-------- Supplied data
-- ==== Sys2Proof/Laws/Decode.lean ====
section
/-! SUPPORT. The fields of a host word, and what decoding can answer. -/

namespace Sys2Proof

/-- The bits of a word: the operand below 32, the selector above. -/
theorem hostWord_getLsbD (sel : Selector) (opd : BitVec 32) (i : Nat) :
    (hostWord sel opd).getLsbD i = if i < 32 then opd.getLsbD i else sel.getLsbD (i - 32) := by
  show (sel ++ opd : BitVec (4 + 32)).getLsbD i = _
  exact BitVec.getLsbD_append

@[simp] theorem sel_hostWord (sel : Selector) (opd : BitVec 32) : HostWord.sel (hostWord sel opd) = sel := by
  apply BitVec.eq_of_getLsbD_eq
  intro i hi
  have : ¬ 32 + i < 32 := by omega
  simp [HostWord.sel, hostWord_getLsbD, hi]

@[simp] theorem opd_hostWord (sel : Selector) (opd : BitVec 32) : HostWord.opd (hostWord sel opd) = opd := by
  apply BitVec.eq_of_getLsbD_eq
  intro i hi
  simp [HostWord.opd, hostWord_getLsbD, hi]

/-- A word is its two fields. -/
theorem hostWord_fields (w : HostWord) : hostWord (HostWord.sel w) (HostWord.opd w) = w := by
  apply BitVec.eq_of_getLsbD_eq
  intro i hi
  rw [hostWord_getLsbD]
  simp only [HostWord.opd, HostWord.sel, BitVec.getLsbD_extractLsb']
  by_cases h : i < 32
  · simp [h]
  · have e : 32 + (i - 32) = i := by omega
    have l : i - 32 < 4 := by omega
    simp [h, e, l]

/-- Cutting a widened operand back gives the operand. -/
theorem extract_setWidth {n : Nat} (h : n ≤ 32) (x : BitVec n) : (x.setWidth 32).extractLsb' 0 n = x := by
  apply BitVec.eq_of_getLsbD_eq
  intro i hi
  have : i < 32 := by omega
  simp [hi, this]

/-- What decoding answers, selector by selector (R37, R49). -/
theorem decode_ok_cases {w : HostWord} {i : Instr} (h : decode w = .ok i) :
    (HostWord.sel w = 0x0 ∧ i = .crcSet ((HostWord.opd w).extractLsb' 0 8)) ∨
    (HostWord.sel w = 0x1 ∧ i = .fold ((HostWord.opd w).extractLsb' 0 8)) ∨
    (HostWord.sel w = 0x2 ∧ i = .verify) ∨
    (HostWord.sel w = 0x8 ∧ i = .reset) ∨
    (HostWord.sel w = 0x9 ∧ i = .writeBit ((HostWord.opd w).extractLsb' 0 1)) ∨
    (HostWord.sel w = 0xA ∧ i = .writeByte ((HostWord.opd w).extractLsb' 0 8)) ∨
    (HostWord.sel w = 0xB ∧ i = .write4Bytes (HostWord.opd w)) ∨
    (HostWord.sel w = 0xC ∧ i = .read2BitPair) ∨
    (HostWord.sel w = 0xD ∧ i = .readByte) ∨
    (HostWord.sel w = 0xE ∧ i = .read4Bytes) := by
  unfold decode at h
  repeat' split at h
  all_goals first
    | (injection h with h; subst h; simp [*])
    | exact absurd h (by intro h; injection h)

end Sys2Proof
end

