/-- X1: the one frame whose every byte the source fixes, as the number of the opcode table. -/
theorem test_reset_frame : frameNumber (commandFrame (resetExchange Cfg.default)) = 0x0000000000004818 := by decide
/-- E1: a wrong echoed opcode; OUT and IN as R74 says. -/
theorem test_reset_echo_mismatch :
    let t := runPrimitive (resetExchange Cfg.default) noResult (answered 0 8 0 8 ⟨0x18, 0x49, 0, 0, 0, 0, 0, 0⟩)
    t.outcome = some (.error .echoMismatch) ∧ t.out = ⟨0x18, 0x48, 0, 0, 0, 0, 0, 0⟩ ∧
      t.inb = ⟨0x18, 0x49, 0, 0, 0, 0, 0, 0⟩ ∧ t.ph = .idle := by decide
/-- R77: the comparison is on whole bytes, 0x81 is no echo of 0x01. -/
theorem test_writeBit_whole_byte_echo :
    (runPrimitive (writeBitExchange Cfg.default 1) noResult
      (answered 0 8 0 8 ⟨0x18, 0x81, 0x81, 0, 0, 0, 0, 0⟩)).outcome = some (.error .echoMismatch) := by decide
/-- X2. -/
theorem test_writeBit_ok :
    (runPrimitive (writeBitExchange Cfg.default 1) noResult
      (answered 0 8 0 8 ⟨0x18, 0x81, 0x01, 0, 0, 0, 0, 0⟩)).outcome = some (.ok none) := by decide
/-- E4: depth 3 does not look at position 7; depth 8 does. -/
theorem test_writeByte_depth :
    (runPrimitive (writeByteExchange Cfg.default 0xCC) noResult
        (answered 0 8 0 8 ⟨0x18, 0x88, 0xCC, 0, 0, 0, 0, 0x01⟩)).outcome = some (.ok none) ∧
      (runPrimitive (writeByteExchange { Cfg.default with edWByte := ⟨6⟩ } 0xCC) noResult
        (answered 0 8 0 8 ⟨0x18, 0x88, 0xCC, 0, 0, 0, 0, 0x01⟩)).outcome = some (.error .echoMismatch) := by decide
/-- X5: the frame on the channel, the 2 ms delay and the read. -/
theorem test_write4Bytes_channel :
    (runPrimitive (write4BytesExchange Cfg.default 0x1E64FF28) noResult
      (answered 0 8 0 8 ⟨0x18, 0x84, 0x28, 0xFF, 0x64, 0x1E, 0, 0⟩)).tpLog =
      [.write 0 ⟨0x18, 0x84, 0x28, 0xFF, 0x64, 0x1E, 0, 0⟩ 5000, .delay 2, .read 0 5000] := by decide
/-- X10: high bits of the pair's bytes are dropped. -/
theorem test_read2BitPair_masks :
    (runPrimitive (read2BitPairExchange Cfg.default) (pairResult Cfg.default.r2Mask)
      (answered 0 8 0 8 ⟨0x18, 0x82, 0xFF, 0xFE, 0, 0, 0, 0⟩)).outcome = some (.ok (some (.pair 1 0))) := by decide
/-- E7: an all-zero reply is no pattern 0. -/
theorem test_read2BitPair_zero_reply :
    (runPrimitive (read2BitPairExchange Cfg.default) (pairResult Cfg.default.r2Mask)
      (answered 0 8 0 8 ⟨0, 0, 0, 0, 0, 0, 0, 0⟩)).outcome = some (.error .echoMismatch) := by decide
/-- X12. -/
theorem test_readByte_ignores_the_rest :
    (runPrimitive (readByteExchange Cfg.default) byteResult
      (answered 0 8 0 8 ⟨0x18, 0x88, 0xFF, 0x77, 0x77, 0x77, 0x77, 0x77⟩)).outcome = some (.ok (some (.byte 0xFF))) := by
  decide
/-- X14. -/
theorem test_read4Bytes_little_endian :
    (runPrimitive (read4BytesExchange Cfg.default) wordResult
      (answered 0 8 0 8 ⟨0x18, 0x84, 0x78, 0x56, 0x34, 0x12, 0xAA, 0xBB⟩)).outcome =
      some (.ok (some (.word 0x12345678))) := by decide
/-- E9: a nonzero status; no delay, no read, `IN` all zero. -/
theorem test_write_failure :
    let t := runPrimitive (writeByteExchange Cfg.default 0x44) noResult (answered (-7) 8 0 8 ⟨1, 2, 3, 4, 5, 6, 7, 8⟩)
    t.outcome = some (.error (.transportError (-7) "w")) ∧ t.inb = ⟨0, 0, 0, 0, 0, 0, 0, 0⟩ ∧
      t.tpLog = [.write 0 ⟨0x18, 0x88, 0x44, 0, 0, 0, 0, 0⟩ 5000] ∧ t.readAnswers.length = 1 := by decide
/-- E10: a failed read; both transfers were made. -/
theorem test_read_failure :
    let t := runPrimitive (readByteExchange Cfg.default) byteResult
      (answered 0 8 5 8 ⟨0x18, 0x88, 0x25, 0, 0, 0, 0, 0⟩)
    t.outcome = some (.error (.transportError 5 "r")) ∧ t.draws = 2 ∧ t.tpLog.length = 3 := by decide
/-- E11: a short read is a failure although the bytes look like a result; P6: so is a short write. -/
theorem test_short_transfers :
    (∃ c d, (runPrimitive (read4BytesExchange Cfg.default) wordResult
      (answered 0 8 0 4 ⟨0x18, 0x84, 1, 2, 3, 4, 0, 0⟩)).outcome = some (.error (.transportError c d))) ∧
    (∃ c d, (runPrimitive (resetExchange Cfg.default) noResult
      (answered 0 7 0 8 ⟨0x18, 0x48, 0, 0, 0, 0, 0, 0⟩)).outcome = some (.error (.transportError c d))) :=
  ⟨⟨_, _, rfl⟩, ⟨_, _, rfl⟩⟩
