-- ==== Sys2Proof/Word.lean ====
section
/-!
DEFINITION. The word types: a device register is a 32-bit word (R477), memories are byte-addressed.
-/

/-- A register word of the part (R477). -/
abbrev Sys2Proof.Word := BitVec 32

/-- A byte of a memory or of a message. -/
abbrev Sys2Proof.Byte := BitVec 8
end

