-- ==== Sys2Proof/Config.lean ====
section
/-!
DEFINITION. What an implementation fixes and the spec leaves open, as constants without a body: nothing can be proved about
their values. Log entry 4 lists the free values, log entry 10 the functions that the spec takes from outside itself.
-/

namespace Sys2Proof.Config

/-- A fresh value for the n-th use of the free-value counter (log entry 4). -/
opaque freeValue : Nat → Nat

/-- A fresh choice for the n-th use of the free-value counter (log entry 4). -/
opaque freeBool : Nat → Bool

/-- The check bits of 64 data bits in the SECDED code of the OTP array; the spec gives the code no layout (log entry 177). -/
opaque otpCheck : Nat → Nat

/-- LANE.LIDS.ROMREL of the silicon revision (R161). -/
opaque romRel : Nat → Nat

/-- The lane ROM and supervisor ROM contents (R141, R437). -/
opaque laneRom : Nat → Byte

/-- The seed in the LBIST ROM of an engine's pattern generator, and 16 that of a field die's FBIST (R403, R412). -/
opaque bistSeed : Nat → Nat

/-- The signature in the LBIST ROM for 32,768 patterns of an engine (R404), and of a field die's FBIST (R412). -/
opaque bistSignature : Nat → Nat

/-- The SECDED syndrome that a word in error shows in ERRLOG (R387). -/
opaque syndrome : Nat → Nat

/-- What the scratchpad word at an offset of a logic die holds: 1 configuration tables, 2 the frozen image, 3 and 4 banks 0
and 1 of the bus bits, 5 the output image, 8 + n the state region of LANEn, anything else data of no lane. The spec gives
these areas no addresses (log entry 15). -/
opaque spmUse : Nat → Nat → Nat

/-- What the image of a hash gives a word of a die's configuration tables: hash, die, offset (R356; log entry 15). -/
opaque configWord : Nat → Nat → Nat → Nat

/-- The entry of the output image that bit k of a scratchpad word stands for, by die, offset and bit: n below 384 the demand
of terminal n, 384 + z zone bit z, 1024 + i the mark of instance i (log entry 15). -/
opaque outEntry : Nat → Nat → Nat → Nat

/-- The bus bit that bit k of a scratchpad word of a bus-bit bank stands for: 4 · IID + bit, bit 3 the validity (log
entry 15). -/
opaque busEntry : Nat → Nat → Nat → Nat

/-- What a scratchpad word of the frozen image holds: n below 384 the input word of terminal n, 384 and 385 the tick number,
512 + i the bus bits of instance i, 2048 + 2 k and 2049 + 2 k the zone word accepted under key k (log entry 15). -/
opaque imageEntry : Nat → Nat → Nat

/-- Whether the scratchpad word at an offset of a logic die holds state of an instance: die, offset, IID. The spec gives
the lane state regions no addresses (log entry 15). -/
opaque stateWord : Nat → Nat → Nat → Bool

/-- The image cell plus 1 that an image (its hash) names as the owner of a field timer, 0 for none: hash, field die, timer
(R73, log entry 30). -/
opaque timerCell : Nat → Nat → Nat → Nat

end Sys2Proof.Config
end

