-- ==== Sys2Proof/Machine/Regs.lean ====
section
/-!
DEFINITION. The register tables of the spec (the tables of chapters 2 to 20 and chapter 22): one name per register, one
`Fld` per field with its place, width, access, reset value and fence column (R477 to R479). The side says whether the
register lies on the logic dies or on the field dies, the offset is within a logic die's own 0x0400_0000 window base or
within a field die's window, as the address map of R480 places it.
-/

namespace Sys2Proof.Machine

/-- The registers of the part, named block_register. -/
inductive Reg where
  | LANE_LCTL | LANE_LSTAT | LANE_LWCET | LANE_LBUDGET | LANE_LMCNT | LANE_LMT | LANE_LMT0 | LANE_LMINFO
  | LANE_LCYC | LANE_LSTEST | LANE_LIDS | LANE_LEVCNT | SYSCTL_DEVID | SYSCTL_DIESTAT | SYSCTL_ERRLOG0
  | SYSCTL_ERRLOG1 | SYSCTL_SEAL | SYSCTL_VSTAT | SYSCTL_VCTL | SYSCTL_VDIN | SYSCTL_VMAC | FENCE_FREQ
  | FENCE_FSTAT | FENCE_LANEST | FENCE_LMAP | FENCE_UNITST | FENCE_SOAKST | FENCE_SVKICK | FENCE_LEASE
  | MB_MBCTL | MB_MBSEQ | MB_MBCNT | MB_HPSTAT | MB_HPIEN | RNG_RINGCFG | RNG_RINGID | RNG_ETYPE | RNG_NODES
  | RNG_CFGHASH | RNG_TURNCFG | RNG_SLSERV | RNG_SLFURR | RNG_SLSPATE | RNG_TSYNC | RNG_THG | RNG_TOFFS
  | RNG_TCNT | RNG_SPFWD | RNG_SVCFG | RNG_PCFG | RNG_PSTAT | RNG_LDELAY | RNG_EMPTY | RNG_TXSTAT | RNG_WRAP
  | RNG_RXCNT | RNG_RXERR | RNG_SPCNT | RNG_SVCNT | LTMR_CTL | LTMR_CNT | LTMR_RELOAD | LTMR_CMPPRE
  | LTMR_CMP | LTMR_CAP | LTMR_STAT | FTMR_CTL | FTMR_CNT | FTMR_RELOAD | FTMR_CMPPRE | FTMR_CMP | FTMR_CAP
  | FTMR_STAT | CRC_CFG | CRC_POLY | CRC_INIT | CRC_XOROUT | CRC_VAL | CRC_DIN | CRC_RESULT | CRC_CTL
  | CRC_STAT | SCAN_START | SCAN_LEN | SCAN_CTL | SCAN_STAT | SCAN_NEXT | SCAN_REM | SCAN_ERRADDR | SPM_MODE
  | SPM_PWR | SPM_ECCSTAT | SPM_ERRLOG0 | SPM_ERRLOG1 | SPM_TCTL | SPM_TSTAT | SPM_TCNT | SPM_REP | SPM_FROW
  | LBIST_CFG | LBIST_CTL | LBIST_STAT | LBIST_PDONE | LBIST_MISR0 | LBIST_MISR1 | LBIST_EXP0 | LBIST_EXP1
  | LBIST_REC | LBIST_SDCTL | LBIST_LCSTAT | LBIST_RSTAT | LBIST_RREP | LBIST_DBGSTAT | OTP_OADDR
  | OTP_ODATA0 | OTP_ODATA1 | OTP_OCMD | OTP_OSTAT | OTP_OLOCK | OTP_OLOCKSET | OTP_OMSTAT | OTP_OMLOG
  | PATCH_PSTAT | PATCH_PSKIP | PATCH_PCMPA | PATCH_PCMPD0 | PATCH_PCMPD1 | CLKPWR_CLKSTAT | CLKPWR_CLKMON
  | CLKPWR_PWRSTAT | CLKPWR_RSTCAUSE | CLKPWR_RSTCTL | CLKPWR_FLTSRC | DIEBR_LINK | SIEVEP_SCFG
  | SIEVEP_SSTAT | SIEVEP_SCNT | SIEVEP_SLAST | SIEVEP_SLOCAL | SIEVEP_SOTHER | SIEVEP_DCNT | SIEVEH_SCFG
  | SIEVEH_SSTAT | SIEVEH_SCNT | SIEVEH_SLAST | SIEVEH_SLOCAL | SIEVEH_SOTHER | SIEVEH_DCNT | TICK_TCFG
  | TICK_TSTAT | TICK_TNUM0 | TICK_TNUM1 | TICK_TPOS | TICK_TSKEW | TERM_CFG | TERM_OUTCFG | TERM_PULSECFG
  | TERM_PIMG | TERM_HSTAT | TERM_FAULT | TERM_FCTL | TERM_FCNT | TERM_TEMP | TP_FRAME | TP_CODE | HC_HCFG
  | HC_TSEL0 | HC_TSEL1 | HC_PAR0 | HC_PAR1 | HC_PAR2 | HC_PAR3 | HC_RST | HC_HIID | HC_HSTAT | HC_HFLAG
  | HC_HTMR | HGLB_HTCTL | HGLB_HTDEV | HGLB_HRING | HGLB_HRINGID | HGLB_HBSTAT | RXH | RXS | HTX | LMR
  | HBOWN | FSYS_FPWR | FSYS_FID | FSYS_ERRLOG0 | FSYS_ERRLOG1 | FSYS_SEAL | FSYS_PENCNT | FSYS_PSWCNT
  | FSYS_PSRC0 | FSYS_PSRC1 | FSYS_FFSTAT | FSYS_FRST | FSYS_FFREQ | FSYS_CELLFEN | FSYS_CMAP | FBIST_FBSTAT
  | FBIST_FBREC
deriving DecidableEq, Repr
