-- ==== Sys2Proof/Machine/Fencing.lean ====
section
/-!
DEFINITION. What a fence does and how it ends (R348 to R357, R362, R365, R366): the shared operations that every detector of
a fault uses.
-/

namespace Sys2Proof.Machine

/-! ### On-fence values (R11) -/

/-- The registers whose fields a unit kind owns and that a fence changes. -/
def unitRegs (kind : Nat) : List Reg :=
  if kind = U.lane then [.LANE_LCTL, .LANE_LSTAT]
  else if kind = U.sv then [.OTP_OADDR, .OTP_ODATA0, .OTP_ODATA1]
  else if kind = U.port then [.RNG_PSTAT, .RNG_LDELAY, .RNG_EMPTY, .RNG_TXSTAT, .RNG_WRAP]
  else if kind = U.crc then
    [.CRC_CFG, .CRC_POLY, .CRC_INIT, .CRC_XOROUT, .CRC_VAL, .CRC_RESULT, .CRC_STAT]
  else if kind = U.scan then
    [.SCAN_START, .SCAN_LEN, .SCAN_CTL, .SCAN_STAT, .SCAN_NEXT, .SCAN_REM, .SCAN_ERRADDR]
  else if kind = U.ltimer then
    [.LTMR_CTL, .LTMR_CNT, .LTMR_RELOAD, .LTMR_CMPPRE, .LTMR_CMP, .LTMR_CAP, .LTMR_STAT]
  else if kind = U.term then [.TERM_PIMG, .TERM_HSTAT, .TERM_FCTL]
  else if kind = U.cell then [.HC_HSTAT]
  else if kind = U.ftimer then
    [.FTMR_CTL, .FTMR_CNT, .FTMR_RELOAD, .FTMR_CMPPRE, .FTMR_CMP, .FTMR_CAP, .FTMR_STAT]
  else if kind = U.field then
    [.TP_FRAME, .HGLB_HTCTL, .HGLB_HBSTAT, .FSYS_FPWR, .FSYS_SEAL, .FSYS_FFSTAT, .FBIST_FBREC]
  else if kind = U.link then [.DIEBR_LINK]
  else if kind = U.logic then [.SYSCTL_SEAL, .RNG_TSYNC, .RNG_THG]
  else []

/-- One field at the moment its owner is fenced (R11). -/
def State.onFenceFld (s : State) (die idx : Nat) (F : Fld) : State :=
  match F.fen with
  | .rst => s.clear F die idx
  | .safe => s.put F die idx F.safe
  | _ => s

/-- The fields of some registers at the moment their owner is fenced (R11). -/
def State.onFence (s : State) (regs : List Reg) (die idx : Nat) : State :=
  s.each regs fun s r => s.each r.fields fun s F => s.onFenceFld die idx F

/-- Return every field of some registers to its reset value. -/
def State.resetRegs (s : State) (regs : List Reg) (die idx : Nat) : State :=
  s.each regs fun s r => s.each r.fields fun s F => s.clear F die idx

/-! ### The log and the fence itself -/

/-- One entry in a die's fence log (R350). -/
def State.logFence (s : State) (die kind idx reason : Nat) : State :=
  let l := Store.get (fun _ => []) s.flog die
  let s1 : State :=
    { s with flog := Store.set (fun _ => []) s.flog die (keepNewest 64 ⟨s.tickOf die, die, kind, idx, reason⟩ l) }
  s1.on (decide (die < 2)) fun s => s.countWrap F.FENCE_FSTAT_LOGCNT die 0

/-- Raise the fence of a unit, without a log entry. -/
def State.fenceOn (s : State) (kind die idx reason : Nat) : State :=
  let f := s.fence kind die idx
  s.setFence kind die idx
    { on := true, reason := reason, tick := s.fenceTick, readmit := 0,
      sieveTicks := if reason = 6 then keepNewest 3 s.tick f.sieveTicks else f.sieveTicks,
      times := keepNewest 3 s.tick f.times }

/-- The reason codes of R349 that are not reserved. -/
def fenceReasons : List Nat :=
  [1, 2, 3, 4, 5, 6, 7, 8, 9, 0x0A, 0x0B, 0x0C, 0x0D, 0x10, 0x11, 0x12, 0x13, 0x14, 0x15, 0x16, 0x17, 0x18, 0x20, 0x21, 0x22,
   0x23, 0x24, 0x30]

/-- A reason that the spec leaves open: a free choice among the codes of R349 (log entry 4). -/
def State.freeReason (s : State) : Nat := fenceReasons.getD (s.freeBelow 28) 1

/-- End the fence of a unit. -/
def State.unfence (s : State) (kind die idx : Nat) : State :=
  let f := s.fence kind die idx
  s.setFence kind die idx { f with on := false, reason := 0, readmit := 0 }

/-! ### Jobs (R299, R301) -/

/-- A running job ends with its final status and result, one that ends OK with all of its work done; any other entry stays. -/
def State.endJob (s : State) (ld e fstatus result : Nat) : State :=
  let j := s.job ld e
  s.on (decide (j.state = 1)) fun s =>
    s.setJob ld e { j with state := 2, fstatus := fstatus, result := result, progress := if fstatus = 0 then 100 else j.progress }

/-- Final status ABORTED (R322). -/
abbrev stAborted : Nat := 0x010D

/-- Final status SOAK_TIMEOUT (R322). -/
abbrev stSoakTimeout : Nat := 0x010C

/-- Final status and answer SEALED. -/
abbrev stSealed : Nat := 0x0025

/-! ### Self-test of a fenced unit -/

/-- The LBIST engine of a unit kind and number (R403); 10 for a unit without one. -/
def bistEngine (kind idx : Nat) : Nat :=
  if kind = U.lane then idx else if kind = U.sv then 8 else if kind = U.engine then 9 else 10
----------------
## Problem to work on
Precisely the lines between those holding "and 1 of the" and "512 + i the", inclusive, are to be reproduced from the listing above, with nothing added.

## Response to this task
and 1 of the bus bits, 5 the output image, 8 + n the state region of LANEn, anything else data of no lane. The spec gives
these areas no addresses (log entry 15). -/
opaque spmUse : Nat → Nat → Nat

/-- What the image of a hash gives a word of a die's configuration tables: hash, die, offset (R356; log entry 15). -/
opaque configWord : Nat → Nat → Nat → Nat

/-- The entry of the output image that bit k of a scratchpad word stands for, by die, offset and bit: n below 384 the demand
of terminal n, 384 + z zone bit z, 1024 + i the mark of instance i (log entry 15). -/
opaque outEntry : Nat → Nat → Nat → Nat

/-- The bus bit that bit k of a scratchpad word of a bus-bit bank stands for: 4 · IID + bit, bit 3 the validity (log
entry 15). -/
opaque busEntry : Nat → Nat → Nat → Nat

/-- What a scratchpad word of the frozen image holds: n below 384 the input word of terminal n, 384 and 385 the tick number,
512 + i the bus bits of instance i, 2048 + 2 k and 2049 + 2 k the zone word accepted under key k (log entry 15). -/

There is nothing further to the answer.